Your phone will check for the real values of MaxUnsignedApp and then it will set it and you have to interop unlock your phone again.
So no need to restore


----------



## titi66200 (Jun 3, 2016)

ngame said:


> if you restore these values you will lose your interop unlock .
> Your phone will check for the real values of MaxUnsignedApp and then it will set it and you have to interop unlock your phone again.
> So no need to restore

Click to collapse



Unregister my 1020 using WP Developer registration 8.1 then re-register it and not working for me.

Edit 

After Hard reset same thing.

When trying to deploy

"Error: A connection attempt failed because the connected party did not properly beyond a certain period or an established connection has failed because the host connection did not respond.  "


----------



## ngame (Jun 3, 2016)

titi66200 said:


> Unregister my 1020 using WP Developer registration 8.1 then re-register it and not working for me.

Click to collapse



OK So surely it's the build bug . still you can't sideload appx and xap and appxbundle ?


----------



## titi66200 (Jun 3, 2016)

ngame said:


> OK So surely it's the build bug . still you can't sideload appx and xap and appxbundle ?

Click to collapse



Can't sideload appx and xap and appxbundle and Can't deploy my app with VS Studio.


----------



## winphouser (Jun 3, 2016)

@ngame @titi66200 I have permanent interop and for me Interop Tools and Reboot app install fine by tapping in File Explorer. 14356.1000/640XL (I can't deploy xaps either. Haven't tried deploying appx/appxbundle from PC.)


----------



## titi66200 (Jun 3, 2016)

Found this
Build 14356 Issues: Set Photos as Lock-screen / background missing, Deploying apps broken
http://www.nokiapoweruser.com/windows-10-mobile-build-14356-issues-photos-cant-be-set-as-lockscreen-backgrounf/


----------



## G.moe (Jun 4, 2016)

The bug is also prevalent in Feedback Hub.


----------



## s0rata (Jun 4, 2016)

titi66200 said:


> Found this
> Build 14356 Issues: Set Photos as Lock-screen / background missing, Deploying apps broken
> http://www.nokiapoweruser.com/windows-10-mobile-build-14356-issues-photos-cant-be-set-as-lockscreen-backgrounf/

Click to collapse



Ok, so this is the bug. We need to wait for the fix for the next build. 

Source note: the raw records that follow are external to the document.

/-! ## Encodings -/

/-- Words written out from spec/opcode_table.json and R58 decode to the operations they stand for. -/
def Obligations.TableWordsDecode : Prop :=
  decode .sym 0b000110000 = .ok .recvHex0 ∧ decode .sym 0b000111001 = .ok .recvHex9 ∧
  decode .sym 0b001000001 = .ok .recvHexUpperA ∧ decode .sym 0b001000110 = .ok .recvHexUpperF ∧
  decode .sym 0b001100001 = .ok .recvHexLowerA ∧ decode .sym 0b001100110 = .ok .recvHexLowerF ∧
  decode .sym 0b000001010 = .ok .recvLf ∧ decode .sym 0b100000000 = .ok .recvEof ∧
  decode .sym 0b111111111 = .ok .recvEof ∧ decode .sym 0b000100000 = .ok (.recvOther 0x20) ∧
  decode .eng 0b01000000000 = .ok .engClr ∧ decode .eng 0b10111111111 = .ok .engBitstep ∧
  decode .eng 0b00100110010 = .ok (.engAbsorb 0x32) ∧ decode .eng 0b00000000000 = .ok .engIdle ∧
  decode .state 0b0100 = .ok .checkAbsorb ∧ decode .state 0b0110 = .ok .checkBitstep ∧
  decode .state 0b0101 = .ok .checkVerify ∧ decode .state 0b1000 = .ok .renderBit ∧
  decode .state 0b1001 = .ok .renderLf ∧ decode .state 0b0000 = .error .noRowInRecv ∧
  decode .state 0b1100 = .error .noRowInDone

/-- For every well-formed operation, with every operand its encoding admits, decoding its encoding gives it back. -/
def Obligations.DecodeOfEncodeIsIdentity : Prop :=
  ∀ i : Instr, i.wf = true → decode (encode i).1 (encode i).2 = .ok i

/-- What the decoder answers is well formed, belongs to the format it was read from, and its canonical word decodes to
the same operation. -/
def Obligations.DecodedOperationsAreWellFormed : Prop :=
  ∀ (f : Format) (w : Nat) (i : Instr), decode f w = .ok i →
    i.wf = true ∧ (encode i).1 = f ∧ decode f (encode i).2 = .ok i

/-- R48: every symbol word belongs to exactly one class, which selects the step; 256 words are EOF, 1 is LF, 22 are HEX
and 233 are OTHER. -/
def Obligations.SymbolClassesPartitionWords : Prop :=
  (∀ w : SymWord, symEof w = true → decodeSym w = .recvEof) ∧
  (∀ w : SymWord, symEof w = false → symChar w = 0x0A → decodeSym w = .recvLf) ∧
  (∀ w : SymWord, symEof w = false → ∀ r ∈ hexRows, symChar w = r.1 → decodeSym w = r.2.2) ∧
  (∀ w : SymWord, symEof w = false → symChar w ≠ 0x0A → isHexDigit (symChar w) = false →
    decodeSym w = .recvOther (symChar w)) ∧
  (∀ c : Byte, isHexDigit c = true ↔ c ∈ hexRows.map (·.1)) ∧ hexRows.length = 22 ∧
  ((List.range 512).filter fun n => decodeSym (BitVec.ofNat 9 n) == .recvEof).length = 256 ∧
  ((List.range 512).filter fun n => decodeSym (BitVec.ofNat 9 n) == .recvLf).length = 1 ∧
  ((List.range 512).filter fun n => hexRows.any fun r => decodeSym (BitVec.ofNat 9 n) == r.2.2).length = 22 ∧
  ((List.range 512).filter fun n =>
    decodeSym (BitVec.ofNat 9 n) == .recvOther (symChar (BitVec.ofNat 9 n))).length = 233

/-- R54, R58: the four disjoint patterns of the engine's selection word and the six of the condition word. -/
def Obligations.SelectionWordsFollowOpcodeMap : Prop :=
  (∀ w : EngWord, w &&& 0x200 = 0x200 → decodeEng w = .engClr) ∧
  (∀ w : EngWord, w &&& 0x600 = 0x400 → decodeEng w = .engBitstep) ∧
  (∀ w : EngWord, w &&& 0x700 = 0x100 → decodeEng w = .engAbsorb (w.setWidth 8)) ∧
  (∀ w : EngWord, w &&& 0x700 = 0x000 → decodeEng w = .engIdle) ∧
  (∀ w : EngWord, w &&& 0x200 = 0x200 ∨ w &&& 0x600 = 0x400 ∨ w &&& 0x700 = 0x100 ∨ w &&& 0x700 = 0x000) ∧
  (∀ w : StateWord, w &&& 0xF = 0x4 → decodeState w = .ok .checkAbsorb) ∧
  (∀ w : StateWord, w &&& 0xE = 0x6 → decodeState w = .ok .checkBitstep) ∧
  (∀ w : StateWord, w &&& 0xF = 0x5 → decodeState w = .ok .checkVerify) ∧
  (∀ w : StateWord, w &&& 0xD = 0x8 → decodeState w = .ok .renderBit) ∧
  (∀ w : StateWord, w &&& 0xD = 0x9 → decodeState w = .ok .renderLf) ∧
  (∀ w : StateWord, w &&& 0xC = 0x0 → decodeState w = .error .noRowInRecv) ∧
  (∀ w : StateWord, w &&& 0xC = 0xC → decodeState w = .error .noRowInDone)

/-- R50: the digit value of a character code, and no value for every other code. -/
def Obligations.HexDigitValues : Prop :=
  (∀ c : Byte, 0x30 ≤ c → c ≤ 0x39 → hexval c = some (c.setWidth 4)) ∧
  (∀ c : Byte, (0x41 ≤ c ∧ c ≤ 0x46) ∨ (0x61 ≤ c ∧ c ≤ 0x66) → hexval c = some (c.setWidth 4 + 9)) ∧
  (∀ c : Byte, ¬(0x30 ≤ c ∧ c ≤ 0x39) → ¬(0x41 ≤ c ∧ c ≤ 0x46) → ¬(0x61 ≤ c ∧ c ≤ 0x66) → hexval c = none) ∧
  hexval 0x61 = some 10 ∧ hexval 0x41 = some 10 ∧ hexval 0x66 = some 15 ∧ hexval 0x46 = some 15 ∧
  (∀ r ∈ hexRows, hexval r.1 = some r.2.1)

/-- R35, R51: characters `2i` and `2i+1` of a text form byte `i`, the first digit the more-significant nibble. -/
def Obligations.HexPairsAssembleBytes : Prop :=
  (∀ x y : Nibble, (assembleByte x y).toNat = x.toNat * 16 + y.toNat) ∧
  (∀ (text bytes : List Byte), hexPairs text = some bytes →
    text.length = 2 * bytes.length ∧
    ∀ i b, bytes[i]? = some b →
      ∃ x y, text[2 * i]?.bind hexval = some x ∧ text[2 * i + 1]?.bind hexval = some y ∧ b = assembleByte x y) ∧
  (∀ text : List Byte, text.length % 2 = 0 → (∀ c ∈ text, isHexDigit c = true) → ∃ bytes, hexPairs text = some bytes) ∧
  hexPairs [0x30, 0x31, 0x30, 0x37] = some [0x01, 0x07] ∧
  hexPairs [0x66, 0x44, 0x46, 0x64, 0x66, 0x64, 0x46, 0x44] = some [0xFD, 0xFD, 0xFD, 0xFD] ∧
  hexPairs [0x31, 0x30] = some [0x10]

/-- R90: the bit characters of a byte, bit 7 first, always eight. -/
def Obligations.Bits8MostSignificantFirst : Prop :=
  (∀ b : Byte, (bits8 b).length = 8) ∧
  (∀ (b : Byte) (i : Nat), i < 8 → (bits8 b)[i]? = some (0x30 ||| (BitVec.ofBool (b.getLsbD (7 - i))).setWidth 8)) ∧
  bits8 0x01 = [0x30, 0x30, 0x30, 0x30, 0x30, 0x30, 0x30, 0x31] ∧
  bits8 0x80 = [0x31, 0x30, 0x30, 0x30, 0x30, 0x30, 0x30, 0x30] ∧
  bits8 0xFD = [0x31, 0x31, 0x31, 0x31, 0x31, 0x31, 0x30, 0x31] ∧
  bits8 0x00 = [0x30, 0x30, 0x30, 0x30, 0x30, 0x30, 0x30, 0x30]

/-! ## The checksum -/

/-- R61: `bitstep` by its formula on numbers, and bit by bit. -/
def Obligations.BitstepIsPolynomialStep : Prop :=
  (∀ c : Byte, (bitstep c).toNat =
    if c.getLsbD 7 then ((c.toNat * 2) ^^^ 0x07) % 256 else (c.toNat * 2) % 256) ∧
  (∀ c : Byte, (bitstep c).getLsbD 0 = c.getLsbD 7 ∧
    (bitstep c).getLsbD 1 = (c.getLsbD 0 ^^ c.getLsbD 7) ∧
    (bitstep c).getLsbD 2 = (c.getLsbD 1 ^^ c.getLsbD 7) ∧
    ∀ j, 3 ≤ j → j ≤ 7 → (bitstep c).getLsbD j = c.getLsbD (j - 1)) ∧
  (∀ c : Byte, c.getLsbD 7 = true ↔ c &&& 0x80 ≠ 0)

/-- R59: the loop of `crc8`, one byte more at the end of the sequence; R71's vectors. -/
def Obligations.Crc8FollowsTheLoop : Prop :=
  crc8 [] = 0 ∧
  (∀ (bytes : List Byte) (b : Byte), crc8 (bytes ++ [b]) =
    Nat.iterate (fun c : Byte => if c &&& 0x80 ≠ 0 then (c <<< 1) ^^^ 0x07 else c <<< 1) 8 (crc8 bytes ^^^ b)) ∧
  crc8 [0x00] = 0 ∧ crc8 [0x31, 0x32, 0x33, 0x34] = 0xC2

/-- R70: chaining, linearity, zero bytes, the one-byte table a bijection, the conventional self-check. -/
def Obligations.CrcAlgebraicLaws : Prop :=
  (∀ (bytes : List Byte) (b : Byte), crc8 (bytes ++ [b]) = crc8 [crc8 bytes ^^^ b]) ∧
  (∀ a b : Byte, bitstep (a ^^^ b) = bitstep a ^^^ bitstep b) ∧
  (∀ as bs : List Byte, as.length = bs.length →
    crc8 (List.zipWith (fun a b => a ^^^ b) as bs) = crc8 as ^^^ crc8 bs) ∧
  (∀ n : Nat, crc8 (List.replicate n 0x00) = 0x00) ∧
  (∀ bytes : List Byte, crc8 (0x00 :: bytes) = crc8 bytes) ∧
  Function.Bijective (fun x : Byte => crc8 [x]) ∧
  (∀ bytes : List Byte, crc8 (bytes ++ [crc8 bytes]) = 0x00)

/-- R95: what the accept rule admits. A conventional trailer is accepted only when it is 0; the one-byte frames
accepted are 00 and FD; all-zero frames are accepted; an accepted trailer has exactly one companion, its XOR with FD;
the frame 01 07 is rejected. -/
def Obligations.AcceptRuleConsequences : Prop :=
  (∀ (payload : List Byte) (t : Byte),
    acceptFrame (payload ++ [t]) = true ↔ crc8 [crc8 payload ^^^ t] = t) ∧
  (∀ payload : List Byte, acceptFrame (payload ++ [crc8 payload]) = true ↔ crc8 payload = 0x00) ∧
  (∀ t : Byte, acceptFrame [t] = true ↔ t = 0x00 ∨ t = 0xFD) ∧
  (∀ n : Nat, acceptFrame (List.replicate (n + 1) 0x00) = true) ∧
  (∀ (payload : List Byte) (t u : Byte), acceptFrame (payload ++ [t]) = true →
    (acceptFrame (payload ++ [u]) = true ↔ u = t ∨ u = t ^^^ 0xFD)) ∧
  (∀ t : Byte, acceptFrame [0x01, t] = false)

But problem for unsupported device like mine. I do hard reset so the value of the registry revert back to the original and without these app, I can't get the update. 
The point is that i don't want to go back to previous build, it takes so long.

Edited: 
I have found a solution by using this app.
http://www.nokiapoweruser.com/inter...istry-hacker-that-doesnt-need-interop-unlock/


----------



## x_orange90_x (Jun 8, 2016)

There is a new Fast Ring build out today, 14361. In the list of Known Issues I've spotted this:

You won’t be able to deploy an app via Visual Studio 2015 Update 2 to a phone running this build. As a workaround – you can deploy the app by using the Windows 10 Application Deployment (WinAppDeployCmd.exe) command-line tool.
Read more at https://blogs.windows.com/windowsex...ider-preview-build-14361/#auDQu7XYVoYi2f6s.99

Those of you still trying to deploy to the previous build should try this it you haven't already. If anything its at least a warning not to update to this new build either.


----------



## ingcarranza88 (Jun 9, 2016)

Same issue with my 950... I hope there is a fix soon.

Enviado desde mTalk


----------